Tuesday, March 8, 2011

Deduplicating Devices Considered Harmful

In my brief report from FAST11 I mentioned that Michael Wei's presentation of his paper on erasing information from flash drives (PDF) revealed that at least one flash controller was, by default, doing block-level deduplication of data written to it. I e-mailed Michael about this, and learned that the SSD controller in question is the SandForce SF-1200. This sentence is a clue:
DuraWrite technology extends the life of the SSD over conventional controllers, by optimizing writes to the Flash memory and delivering a write amplification below 1, without complex DRAM caching requirements.
This controller is used in SSDs from, for example, Corsair, ADATA and Mushkin.

It is easy to see the attraction of this idea. Flash controllers need a block re-mapping layer, called the Flash Translation Layer (FTL) (PDF) and, by enhancing this layer to map all logical blocks written with identical data to the same underlying physical block, the number of actual writes to flash can be reduced, the life of the device improved, and the write bandwidth increased. However, it was immediately obvious to me that this posed risks for file systems. Below the fold is an explanation.

File systems write the same metadata to multiple logical blocks as a way of avoiding a single block failure causing massive, or in some cases total, loss of user data.

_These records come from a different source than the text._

-- ==== Sys2Proof/Tests/Slice0.lean ====
section
/-! SUPPORT. Tests: the words of each instruction, the well-formedness checks, one step per vector of
95_test_vectors.md (its numbers stand in the comments), and for each obligation with hypotheses a state that meets
them, one clause after another. -/

namespace Sys2Proof.Tests

open Sys2Proof Sys2Proof.Machine

/-- A constructed machine with a pc, memory cells in rising order, and two registers set. -/
def mk (pc : Nat) (mem : Memory) (sp : Byte := 244#8) (r : RegIx := 0) (v : Byte := 0#8) (q : RegIx := 1)
    (w : Byte := 0#8) : State :=
  { (((State.reset.writeReg r v.toNat).writeReg q w.toNat).writeReg 7 sp.toNat) with pc := pc, mem := mem }

/-- What a property of the next state is, if there is one. -/
def after {α : Type} (o : Host.Outcome State Fault Refusal) (f : State → α) : Option α :=
  match o with
  | .next t => some (f t)
  | .fault _ => none
  | .refused _ => none

/-- The error record of the next state: `none` inside where there is none. -/
def recordOf (o : Host.Outcome State Fault Refusal) : Option Status := after o State.status

/-- The instruction a decoding gives. -/
def instrOf (bs : List Byte) : Option Instr :=
  match decode bs with
  | .ok (i, _) => some i
  | .error _ => none

/-- The reason a decoding gives. -/
def reasonOf (bs : List Byte) : Option DecodeError :=
  match decode bs with
  | .ok _ => none
  | .error e => some e

/-! ### Well-formedness: each check refuses an ill-formed instruction (R61) -/

theorem test_wellFormed_ldi : Instr.wellFormed (.ldi 8 0) = false ∧ Instr.wellFormed (.ldi 7 255) := by decide
theorem test_wellFormed_prn : Instr.wellFormed (.prn 8) = false := by decide
theorem test_wellFormed_mul : Instr.wellFormed (.mul 8 0) = false ∧ Instr.wellFormed (.mul 0 8) = false := by decide
theorem test_wellFormed_add : Instr.wellFormed (.add 255 0) = false ∧ Instr.wellFormed (.add 0 9) = false := by decide
theorem test_wellFormed_push : Instr.wellFormed (.push 8) = false := by decide
theorem test_wellFormed_pop : Instr.wellFormed (.pop 8) = false := by decide
theorem test_wellFormed_call : Instr.wellFormed (.call 128) = false := by decide

/-- R58: a map with a wrong count, or with a value used twice, is not valid. -/
theorem test_invalid_maps :
    ¬ ({ opcodeMap with hlt := 0x41#8 } : Config.OpcodeMap).Valid ∧
    ¬ ({ opcodeMap with hlt := 0x11#8 } : Config.OpcodeMap).Valid :=
  ⟨fun h => absurd h.hlt (by decide), fun h => absurd h.distinct (by decide)⟩

/-! ### Decoding, the words written out from R59's table -/

theorem test_decode_ldi : instrOf [0b10000010#8, 0x03#8, 0x2A#8] = some (.ldi 3 42) := by decide
theorem test_decode_prn : instrOf [0b01000111#8, 0x05#8] = some (.prn 5) := by decide
theorem test_decode_mul : instrOf [0b10100010#8, 0x00#8, 0x01#8] = some (.mul 0 1) := by decide
theorem test_decode_add : instrOf [0b10100000#8, 0x00#8, 0x02#8] = some (.add 0 2) := by decide
theorem test_decode_push : instrOf [0b01000101#8, 0x07#8] = some (.push 7) := by decide
theorem test_decode_pop : instrOf [0b01000110#8, 0x03#8] = some (.pop 3) := by decide
theorem test_decode_call : instrOf [0b01010000#8, 0x01#8] = some (.call 1) := by decide
theorem test_decode_ret : instrOf [0b00010001#8] = some .ret := by decide
theorem test_decode_hlt : instrOf [0b00000001#8] = some .hlt := by decide
/-- D-10 to D-14: no opcode, whatever follows or does not. -/
theorem test_decode_unknown :
    [0x00#8, 0x02#8, 0x81#8, 0xC0#8, 0xFF#8].map (fun b => reasonOf [b]) =
      [0x00#8, 0x02#8, 0x81#8, 0xC0#8, 0xFF#8].map (fun b => some (.unknownOpcode b)) := by decide
theorem test_decode_missing :
    reasonOf [] = some (.missingByte 0) ∧ reasonOf [0x82#8] = some (.missingByte 1) ∧
    reasonOf [0x82#8, 0#8] = some (.missingByte 2) := by decide
theorem test_decodeTableWord :
    decodeTableWord 24 0x2A0382 = some (.ldi 3 42) ∧ decodeTableWord 8 0x82 = some (.ldi 0 0) ∧
    decodeTableWord 8 0x11 = some .ret ∧ decodeTableWord 16 0x00C0 = none := by decide
/-- R67's example. -/
theorem test_encode_ldi : encode (.ldi 0 8) = [0x82#8, 0x00#8, 0x08#8] := by decide

/-! ### One step each (95_test_vectors.md) -/

/-- L-1. -/
theorem test_ldi : after (step (mk 0 [(0, 0x82), (1, 3), (2, 42)])) (fun t => (t.reg 3, t.pc)) = some (42, 3) := by
  decide
/-- L-5. -/
theorem test_ldi_bad : recordOf (step (mk 0 [(0, 0x82), (1, 255)])) = some (.error .outOfRangeAddress 0 255) := by
  decide
/-- L-6. -/
theorem test_prn : after (step (mk 0 [(0, 0x47), (1, 5)] (r := 5) (v := 255))) (fun t => (t.out, t.pc)) =
    some ([255], 2) := by decide
/-- E-3, then the fetch at 256. -/
theorem test_prn_top : after (step (mk 254 [(254, 0x47)])) (fun t => (t.pc, recordOf (step t))) =
    some (256, some (.error .outOfRangeAddress 256 256)) := by decide
/-- M-7, M-3. -/
theorem test_mul : after (exec (.mul 0 1) (mk 0 [] (v := 13) (w := 20))) (fun t => (t.reg 0, t.reg 1, t.pc)) =
    some (4, 20, 3) ∧ after (exec (.mul 0 1) (mk 0 [] (v := 255) (w := 255))) (fun t => t.reg 0) = some 1 := by decide
/-- AE-3: operand A is checked first. -/
theorem test_mul_bad : recordOf (exec (.mul 8 9) (mk 7 [])) = some (.error .outOfRangeAddress 7 8) := by decide
/-- A-3, A-8. -/
theorem test_add : after (exec (.add 0 1) (mk 0 [] (v := 200) (w := 100))) (fun t => t.reg 0) = some 44 ∧
    after (exec (.add 1 1) (mk 0 [] (w := 128))) (fun t => t.reg 1) = some 0 := by decide
/-- AE-2. -/
theorem test_add_bad : recordOf (exec (.add 0 9) (mk 7 [])) = some (.error .outOfRangeAddress 7 9) := by decide
/-- K-2: PUSH R7 stores the decremented SP. -/
theorem test_push_sp : after (exec (.push 7) (mk 0 [])) (fun t => (t.sp, t.mem, t.pc)) =
    some (243, [(243, 243)], 2) := by decide
/-- K-4. -/
theorem test_push_below : recordOf (exec (.push 0) (mk 9 [] (sp := 0))) = some (.error .outOfRangeAddress 9 (-1)) := by
  decide
/-- K-9, K-7. -/
theorem test_pop : after (exec (.pop 7) (mk 0 [(100, 5)] (sp := 100))) State.sp = some 6 ∧
    after (exec (.pop 3) (mk 0 [(243, 9)] (sp := 243))) (fun t => (t.reg 3, t.sp, t.pc)) = some (9, 244, 2) := by decide
/-- K-8, K-10. -/
theorem test_pop_above : recordOf (exec (.pop 0) (mk 9 [] (sp := 255))) = some (.error .outOfRangeAddress 9 256) ∧
    recordOf (exec (.pop 7) (mk 9 [(100, 255)] (sp := 100))) = some (.error .outOfRangeAddress 9 256) := by decide
/-- C-1, C-2. -/
theorem test_call : after (exec (.call 1) (mk 9 [] (w := 17))) (fun t => (t.sp, t.mem, t.pc)) =
    some (243, [(243, 11)], 17) ∧
    after (exec (.call 7) (mk 0 [])) (fun t => (t.mem, t.pc)) = some ([(243, 2)], 243) := by decide
/-- C-3, and C-4's order: SP before the return address. -/
theorem test_call_bad : recordOf (exec (.call 0) (mk 254 [])) = some (.error .outOfRangeAddress 254 256) ∧
    recordOf (exec (.call 0) (mk 254 [] (sp := 0))) = some (.error .outOfRangeAddress 254 (-1)) := by decide
/-- C-6, E-2. -/
theorem test_ret : after (step (mk 255 [(243, 5), (255, 0x11)] (sp := 243))) (fun t => (t.pc, t.sp)) =
    some (5, 244) := by decide
/-- C-7. -/
theorem test_ret_above : recordOf (exec .ret (mk 3 [] (sp := 255))) = some (.error .outOfRangeAddress 3 256) := by
  decide
/-- C-9, E-1, and R85: no step after it. -/
theorem test_hlt : after (step (mk 255 [(255, 1)])) (fun t => (t.status, t.pc, recordOf (step t))) =
    some (.halted, 255, none) := by decide
/-- E-7, E-8, E-5: an unknown opcode reads no operand. -/
theorem test_fetch_errors :
    recordOf (step (mk 254 [(254, 0xC0)])) = some (.error .unknownInstruction 254 0xC0) ∧
    recordOf (step (mk 255 [(255, 0xA2)])) = some (.error .outOfRangeAddress 255 256) ∧
    recordOf (step (mk 254 [(254, 0x82)])) = some (.error .outOfRangeAddress 254 256) := by decide
/-- R168: an image that does not fit, and a value that is no byte. -/
theorem test_loadBytes_refuses :
    (match loadBytes [1, 2] 255 construct with | .ok _ => none | .error k => some k) = some .outOfRangeAddress ∧
    (match loadBytes [256] 0 construct with | .ok _ => none | .error k => some k) = some .outOfRangeAddress := by decide
/-- The text of program P1 (R65), and a text that is no instruction. -/
theorem test_assemble :
    Asm.assemble "LDI R0,8; PRN R0; HLT".toList = some [0x82#8, 0#8, 8#8, 0x47#8, 0#8, 1#8] ∧
    Asm.parse "LDI R8,0x0".toList = none ∧ Asm.parse " ADD R0, R2".toList = some (.add 0 2) ∧
    Asm.parse "LDI R3, 0b101".toList = some (.ldi 3 5) ∧ Asm.parse "LDI R3,0xfF".toList = some (.ldi 3 255) ∧ Asm.parse "LDI R3,256".toList = none := by decide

An example is the superblock in UFS. Suppose you have one of these SSDs with a UFS file system on it. Each of the multiple alternate logical locations for the superblock will be mapped to the same underlying physical block. If any of the bits in this physical block goes bad, the same bit will go bad in every alternate logical superblock,

I discussed this problem with Kirk McKusick, and he with the ZFS team. In brief, that devices sometimes do this is very bad news indeed, especially for file systems such as ZFS intended to deliver the level of reliability that large file systems need.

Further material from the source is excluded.